■ **TASK DESCRIPTION**
Copy word for word, please, the lines of the entries below running from the one containing "def PositionUnit.restartInterval (p" to the one containing "def State.watchdogStart (s", both ends included.

■ **RECORDS FOR THE TASK**
-- ==== Sys2Proof/Config.lean ====
section
/-! DEFINITION. What the part fixes: codes, lengths and list sizes the spec states as numbers, and the free values. -/

namespace Sys2Proof.Config

/-- Section 1.2: the codes carried in ROLL. -/
def familyCode : Nat := 0x31
def modelCode : Nat := 0x16
def revisionCode : Nat := 0x02

/-- R154: the frame kinds. -/
def kindRoll : Nat := 0x11
def kindTicket : Nat := 0x22
def kindBinstate : Nat := 0x33
def kindStatus : Nat := 0x44

/-- R154: the hop budget of a frame this station builds. -/
def hopBudget : Nat := 32

/-- Section 4.2.1: the horizon, in steps. -/
def horizon : Nat := 2048

/-- The sizes of the lists and queues: R55, R77, R123, section 2.4, R162. -/
def expectMax : Nat := 32
def transitMax : Nat := 48
def scheduleMax : Nat := 8
def completingMax : Nat := 4
def transitQueueMax : Nat := 6
def ownQueueMax : Nat := 8

/-- R142: the frame buffer. -/
def bufferMax : Nat := 67

/-- R187: where a counter holds. -/
def counterMax : Nat := 65535

/-- R13: where the slot period holds, in microseconds. -/
def periodMax : Nat := 67108863

/-- Timer lengths in milliseconds: R97, R91, R111, R150, R148, R170, R168, R116, R176, R182, R185, R188. -/
def presentSettleMs : Nat := 100
def fullSettleMs : Nat := 300
def foreignPulseMs : Nat := 2000
def binstateMs : Nat := 500
def lossMs : Nat := 50
def joinMs : Nat := 200
def recallMs : Nat := 1000
def silenceMs : Nat := 3000
def freshMs : Nat := 2000
def retryMs : Nat := 10
def keySettleMs : Nat := 50
def chainSettleMs : Nat := 200
def statusMs : Nat := 5000

/-- R138: one cell is 500 ns. R140: LOSS comes at 8 cell times of silence. R145: the gap is 16 cells. -/
def cellNs : Nat := 500
def silenceCells : Nat := 8
def gapCells : Nat := 16

/-- FREE VALUE (log 8). R13 divides 64 000 000 by the slot period and states no speed for a period of 0 us: this is the
boundary speed then. -/
opaque zeroPeriodSpeed : Nat

/-- FREE VALUE (log 27). Whether the trim sum stands at a seam slip, as R12 says, or restarts at empty, as R18 says. -/
opaque seamSlipKeepsTrim : Bool

end Sys2Proof.Config
end

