-- ==== Sys2Proof/Machine/PositionOps.lean ====
section
/-! DEFINITION. The Position Unit: the divider, slot boundaries of every kind, the position condition, and the step event's
delivery (chapter 1). -/

namespace Sys2Proof.Machine

/-! ### The condition (R20, R166) -/

/-- R166: the own entry's tracking flag follows the condition. -/
def LoopTraffic.ownTracking (u : LoopTraffic) (address : Nat) (tracking : Bool) : LoopTraffic :=
  { u with peers := u.peers.map (fun p => if p.address = address then { p with tracking := tracking } else p) }

/-- R20: the change of the condition from `old` to the present one is announced; a change of the tracking or degraded flag
is a cause to send BINSTATE. -/
def State.announce (s : State) (old : Condition) : State :=
  let s1 := s.setLtu (s.ltu.ownTracking s.ctl.address s.pos.cond.tracking)
  if old.tracking = s.pos.cond.tracking ∧ old.degraded = s.pos.cond.degraded then s1 else s1.askBinstate

/-! ### The trim (R18, R19) -/

/-- R18: the sum is restarted at empty. -/
def PositionUnit.trimEmpty (p : PositionUnit) : PositionUnit := { p with trimSum := 0, trimCount := 0 }

/-- R19: the pending pair that a finished trim window of `sum` pulses gives, if it gives one. -/
def trimResult (cur : DividerPair) (sum : Nat) : Option DividerPair :=
  let r := (sum + 8) / 16
  if 64 ≤ r ∧ r ≤ 16383 ∧ r ≠ 64 * cur.n + cur.m then some ⟨r / 64, r % 64⟩ else none

/-- R18, R19: the closing slot is taken; the trim result, if any, is returned. -/
def PositionUnit.takeSlot (p : PositionUnit) : PositionUnit × Option DividerPair :=
  if p.trimCount + 1 = 16 then (p.trimEmpty, trimResult p.cur (p.trimSum + p.slotPulses))
  else ({ p with trimSum := p.trimSum + p.slotPulses, trimCount := p.trimCount + 1 }, none)

/-! ### Slot boundaries (R2, R6, R7, R9, R11 to R13, R15, R16) -/

/-- The kinds of slot boundary: marked (R6), synthesised for a missed mark (R7), FREE-RUN's (R9), FALLBACK's by a mark
(R15), and the one that returns FALLBACK to NORMAL (R16). -/
inductive BoundaryKind where
  | marked | missed | free | fallback | returning
  deriving DecidableEq, Repr

/-- R6 step 1: the steps elapsed in the closing slot. -/
def PositionUnit.elapsed (p : PositionUnit) : Nat := if p.step = 63 then 64 + p.overrun else p.step + 1

/-- R6 step 2: elapsed differs from 64 by 2 or more. -/
def PositionUnit.slips (p : PositionUnit) : Bool := decide (p.elapsed ≤ 62 ∨ 66 ≤ p.elapsed)

/-- R6, R16: the boundary is pitch-checked. -/
def BoundaryKind.checked (k : BoundaryKind) : Bool := k == .marked || k == .returning

/-- R7: the steps carried into the new slot. -/
def BoundaryKind.carry (k : BoundaryKind) (guard : Nat) : Nat := if k = .missed then guard - 1 else 0

/-- R6, R7: the pitch-slip flag and the missed-mark count after the boundary. -/
def PositionUnit.pitch (p : PositionUnit) (k : BoundaryKind) : PositionUnit :=
  if k = .missed then { p with slipFlag := true, missed := min 2 (p.missed + 1) }
  else if k.checked then
    if p.slips then { p with slipFlag := true } else { p with slipFlag := false, missed := 0 }
  else p

/-- R6, R7: the boundary's own count in the pitch-slip counter. -/
def PositionUnit.pitchCount (p : PositionUnit) (k : BoundaryKind) : Nat :=
  if k = .missed then 1 else if k.checked && p.slips then 1 else 0

/-- R11: the flag's outcome at the boundary. -/
inductive SeamOutcome where
  | none | sync | agrees | slip
  deriving DecidableEq, Repr

def PositionUnit.seam (p : PositionUnit) (slots : Nat) : SeamOutcome :=
  if p.seamFlag then
    if p.cond = .unsynced then .sync
    else if p.slot + 1 = slots then .agrees
    else .slip
  else .none

/-- R11, R12: the slot count is forced to 0 and the step event carries a discontinuity mark. -/
def SeamOutcome.discontinuous (o : SeamOutcome) : Bool := o == .sync || o == .slip

/-- R7, R11, R16: the condition after the boundary; `missed` is the missed-mark count after it. R12 has a seam slip change no
condition; where the boundary of a slip is also the second missed mark or closes a qualification, R7 or R16 changes it all the
same: DESIGN CHOICE (log 39), unsafe. -/
def conditionAfter (k : BoundaryKind) (o : SeamOutcome) (missed : Nat) (c : Condition) : Condition :=
  if o = .sync then .normal
  else if k = .returning then .normal
  else if k = .missed ∧ c = .normal ∧ 2 ≤ missed then .freeRun
  else c

/-- R12, R18: the sum at a seam slip of a marked boundary, whose slot is not taken. R12 lets the sum stand and R18 restarts it at
empty; the spec does not say which holds, so a free value decides: DESIGN CHOICE (log 27), safe. -/
def PositionUnit.trimAtSlip (p : PositionUnit) : PositionUnit :=
  { p with
    trimSum := if Config.seamSlipKeepsTrim then p.trimSum else 0
    trimCount := if Config.seamSlipKeepsTrim then p.trimCount else 0 }

/-- R18: the boundary's work on the trim, with the pending pair it makes. A slot is taken when marked boundaries in NORMAL
open and close it; a boundary that is not a marked one in NORMAL restarts the sum (log 16). -/
def PositionUnit.trim (p : PositionUnit) (k : BoundaryKind) (o : SeamOutcome) : PositionUnit × Option DividerPair :=
  let counts := k == .marked && p.cond == .normal
  let r :=
    if counts then
      if o = .slip then (p.trimAtSlip, none)
      else if p.trimOpen then p.takeSlot
      else (p, none)
    else (p.trimEmpty, none)
  ({ r.1 with trimOpen := counts }, r.2)

/-- R2: a present pending pair is loaded; one made at this boundary waits. -/
def PositionUnit.load (p : PositionUnit) (made : Option DividerPair) : PositionUnit :=
  { p with cur := p.pend.getD p.cur, pend := made }

/-- R13: the slot period is measured. DESIGN CHOICE, unsafe (log 42): the time is rounded down to whole microseconds. -/
def PositionUnit.measure (p : PositionUnit) : PositionUnit :=
  { p with
    period := match p.sinceBoundary with
      | some t => some (min (t / 1000) Config.periodMax)
      | none => p.period
    sinceBoundary := some 0 }

/-- R11: what synchronisation clears, with the watchdog's restart. -/
def PositionUnit.synchronise (p : PositionUnit) (o : SeamOutcome) (watchdog : Timer) : PositionUnit :=
  if o = .sync then { p with missed := 0, good := 0, watchdog := watchdog } else p

/-- R15: the interval of FALLBACK, timed afresh: it runs while a period is present and the step-in-slot is below 63. -/
def PositionUnit.restartInterval (p : PositionUnit) : PositionUnit :=
  { p with stepTimer :=
      if p.cond = .fallback ∧ p.step < 63 then p.period.map (fun t => t / 64 * 1000) else none }

/-- R1, R6, R7, R9: the counts of the new slot. -/
def PositionUnit.newSlot (p : PositionUnit) (slot carry : Nat) : PositionUnit :=
  { p with slot := slot, step := carry, overrun := 0, acc := 0, slotPulses := 0, seamFlag := false }

/-- R14: the watchdog just restarted; it runs only while the belt-run line is on (R17). -/
def State.watchdogStart (s : State) : Timer := if s.pins.beltRun then Timer.start s.cfg.encoderMs else none

/-- The Position Unit after a boundary of kind `k`. The slot period is measured before the boundary's step event is issued, so a
fire at that event reads the new period's speed: DESIGN CHOICE (log 35), unsafe. -/
def PositionUnit.atBoundary (p : PositionUnit) (c : Settings) (watchdog : Timer) (k : BoundaryKind) : PositionUnit :=
  let o := p.seam c.slots
  let p1 := p.pitch k
  let t := p1.trim k o
  let p2 := (t.1.load t.2).measure
  let p3 := p2.newSlot (if o.discontinuous then 0 else (p.slot + 1) % c.slots) (k.carry c.guard)
  let p4 := { p3 with
    cond := conditionAfter k o p1.missed p.cond
    synthesised := k == BoundaryKind.missed || k == BoundaryKind.free
    qual := if k = BoundaryKind.returning then none else p3.qual }
  (p4.synchronise o watchdog).restartInterval

/-- R4, R6, R7: the boundary's step event. -/
def PositionUnit.boundaryEvent (p : PositionUnit) (c : Settings) (k : BoundaryKind) : StepEvent :=
  let o := p.seam c.slots
  { pos := 64 * (if o.discontinuous then 0 else (p.slot + 1) % c.slots) + k.carry c.guard
    adv := if o.discontinuous then none else some (64 - p.step + k.carry c.guard)
    seamSlip := o == .slip }

/-- R2: the pair and the nominal pair beside it are written when the current pair changes. -/
def State.keepPair (s : State) (loaded : Bool) : State :=
  if loaded then s.setRetention { s.retention with pair := s.pos.cur, nominal := s.cfg.nominal } else s

/-- A boundary of kind `k`: the Position Unit, its counts, retention memory and the announcement, before the step event. -/
def State.boundary (s : State) (k : BoundaryKind) : State :=
  let p := s.pos
  let s1 := (s.setPos (p.atBoundary s.cfg s.watchdogStart k)).keepPair p.pend.isSome
  let n := p.pitchCount k + (if p.seam s.cfg.slots = .slip then 1 else 0)
  (s1.countMany .pitchSlips n).announce p.cond

/-! ### The step event (R4) -/

/-- One receiving block's work at a step event. -/
def State.runPart (ev : StepEvent) (s : State) (part : StepPart) : State :=
  match part with
  | .gate => s.gateStep ev
  | .fire => s.fires ev
  | .verify => s.verifies ev
  | .track => s.trackStep ev

/-- R4: the step event reaches the receiving blocks in the order the command gives (log 4), each with its one sample.
The reservation requests of the event take the sensor events it brings (R104, log 28). -/
def State.stepEvent (s : State) (smp : Samples) (ev : StepEvent) : State :=
  (smp.order.foldl (State.runPart ev) ((s.sample smp).setBetween smp.between)).settleWatches.setBetween []

/-- A boundary with its step event. -/
def State.boundaryWithEvent (s : State) (smp : Samples) (k : BoundaryKind) : State :=
  (s.boundary k).stepEvent smp (s.pos.boundaryEvent s.cfg k)

/-- R3, R15: a step with an advance of 1. -/
def State.stepOn (s : State) (smp : Samples) : State :=
  let s1 := s.setPos { s.pos with step := s.pos.step + 1 }
  s1.stepEvent smp { pos := s1.pos.gatePos, adv := some 1, seamSlip := false }

/-! ### Raw pulses (R1, R3, R7, R9, R16) -/

/-- R1: the number of the step in progress; none for an overrun step. In a qualification the divider numbers its own steps
(log 12). -/
def PositionUnit.stepNumber (p : PositionUnit) : Option Nat :=
  match p.cond, p.qual with
  | .fallback, some c => if c < 64 then some c else none
  | _, _ => if p.overrun = 0 then some p.step else none

/-- R1: the length of the step in progress, in raw pulses. -/
def PositionUnit.stepLength (p : PositionUnit) : Nat :=
  match p.stepNumber with
  | some j => if j < p.cur.m then p.cur.n + 1 else p.cur.n
  | none => p.cur.n

/-- R1, R14, R16: the pulse is counted, and restarts the watchdog. -/
def PositionUnit.countPulse (p : PositionUnit) (watchdog : Timer) : PositionUnit :=
  { p with
    acc := p.acc + 1
    slotPulses := min 65535 (p.slotPulses + 1)
    pulseSeen := p.pulseSeen || p.cond == .fallback
    watchdog := watchdog }

/-- R3: a completed step. -/
def State.stepComplete (s : State) (smp : Samples) : State :=
  let p := s.pos
  if p.cond = .fallback then s.setPos { p with qual := p.qual.map (fun c => min 255 (c + 1)) }
  else if p.step < 63 then s.stepOn smp
  else if p.cond = .freeRun then s.boundaryWithEvent smp .free
  else
    let s1 := s.setPos { p with overrun := p.overrun + 1 }
    if s.cfg.guard ≤ p.overrun + 1 then s1.boundaryWithEvent smp .missed else s1

/-- R1: a raw pulse. -/
def State.pulse (s : State) (smp : Samples) : State :=
  let p := s.pos.countPulse s.watchdogStart
  if p.stepLength ≤ p.acc then (s.setPos { p with acc := 0 }).stepComplete smp else s.setPos p

/-! ### Marks (R6, R8 to R10, R15, R16) -/

/-- R8: the mark is the late mark of a synthesised boundary. -/
def PositionUnit.late (p : PositionUnit) (guard : Nat) : Bool := p.synthesised && decide (p.step < guard)

/-- R9: the mark is in tolerance: its offset is -1, 0 or +1. -/
def PositionUnit.inTolerance (p : PositionUnit) : Bool := decide (p.step ≤ 1 ∨ p.step = 63)

/-- R9, R10: a mark in FREE-RUN. -/
def State.freeRunMark (s : State) : State :=
  let p := s.pos
  if p.inTolerance then
    if p.good + 1 = 4 then
      (s.setPos { p.trimEmpty with cond := .normal, good := 0, missed := 0, trimOpen := false }).announce .freeRun
    else s.setPos { p with good := p.good + 1 }
  else s.setPos { p with good := 0 }

/-- R16: the encoder elapsed count of `c` completed steps. -/
def encoderElapsed (c : Nat) : Nat := min 255 (c + 1)

/-- R15, R16: a mark in FALLBACK. -/
def State.fallbackMark (s : State) (smp : Samples) : State :=
  match s.pos.qual with
  | some c =>
    if 63 ≤ encoderElapsed c ∧ encoderElapsed c ≤ 65 then s.boundaryWithEvent smp .returning
    else (s.setPos { s.pos with qual := some 0 }).boundaryWithEvent smp .fallback
  | none =>
    if s.pos.pulseSeen && s.pos.watchdog.isSome then
      (s.setPos { s.pos with qual := some 0 }).boundaryWithEvent smp .fallback
    else s.boundaryWithEvent smp .fallback

/-- R6, R8, R9, R15: a slat mark, by the condition. -/
def State.mark (s : State) (smp : Samples) : State :=
  match s.pos.cond with
  | .freeRun => s.freeRunMark
  | .fallback => s.fallbackMark smp
  | .normal =>
    if s.pos.late s.cfg.guard then s.setPos { s.pos with missed := 0 } else s.boundaryWithEvent smp .marked
  | .unsynced =>
    if s.pos.late s.cfg.guard then s.setPos { s.pos with missed := 0 } else s.boundaryWithEvent smp .marked

/-! ### FALLBACK (R14, R15) -/

/-- R14: the entry to FALLBACK. -/
def PositionUnit.enterFallback (p : PositionUnit) : PositionUnit :=
  ({ p.trimEmpty with
    cond := .fallback, trimOpen := false, missed := 0, good := 0, overrun := 0, acc := 0, qual := none,
    pulseSeen := false } : PositionUnit).restartInterval

/-- R16: the qualification in progress is abandoned; a new one waits for pulses to return (log 13). -/
def PositionUnit.abandonQualification (p : PositionUnit) : PositionUnit :=
  if p.qual.isSome then { p with qual := none, pulseSeen := false } else p

/-- R14: the watchdog's expiry. -/
def State.watchdogExpiry (s : State) : State :=
  let p := { s.pos with watchdog := none }
  match p.cond with
  | .unsynced => s.setPos p
  | .fallback => s.setPos p.abandonQualification
  | .normal => (s.setPos p.enterFallback).announce .normal
  | .freeRun => (s.setPos p.enterFallback).announce .freeRun

/-- R15: a synthesised step; the interval then runs on to the next. -/
def State.synthesisedStep (s : State) (smp : Samples) : State :=
  let s1 := s.setPos ({ s.pos with step := s.pos.step + 1 } : PositionUnit).restartInterval
  s1.stepEvent smp { pos := s1.pos.gatePos, adv := some 1, seamSlip := false }

end Sys2Proof.Machine
end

■ **EXERCISE RESPONSE**
def PositionUnit.restartInterval (p : PositionUnit) : PositionUnit :=
  { p with stepTimer :=
      if p.cond = .fallback ∧ p.step < 63 then p.period.map (fun t => t / 64 * 1000) else none }

/-- R1, R6, R7, R9: the counts of the new slot. -/
def PositionUnit.newSlot (p : PositionUnit) (slot carry : Nat) : PositionUnit :=
  { p with slot := slot, step := carry, overrun := 0, acc := 0, slotPulses := 0, seamFlag := false }

/-- R14: the watchdog just restarted; it runs only while the belt-run line is on (R17). -/
def State.watchdogStart (s : State) : Timer := if s.pins.beltRun then Timer.start s.cfg.encoderMs else none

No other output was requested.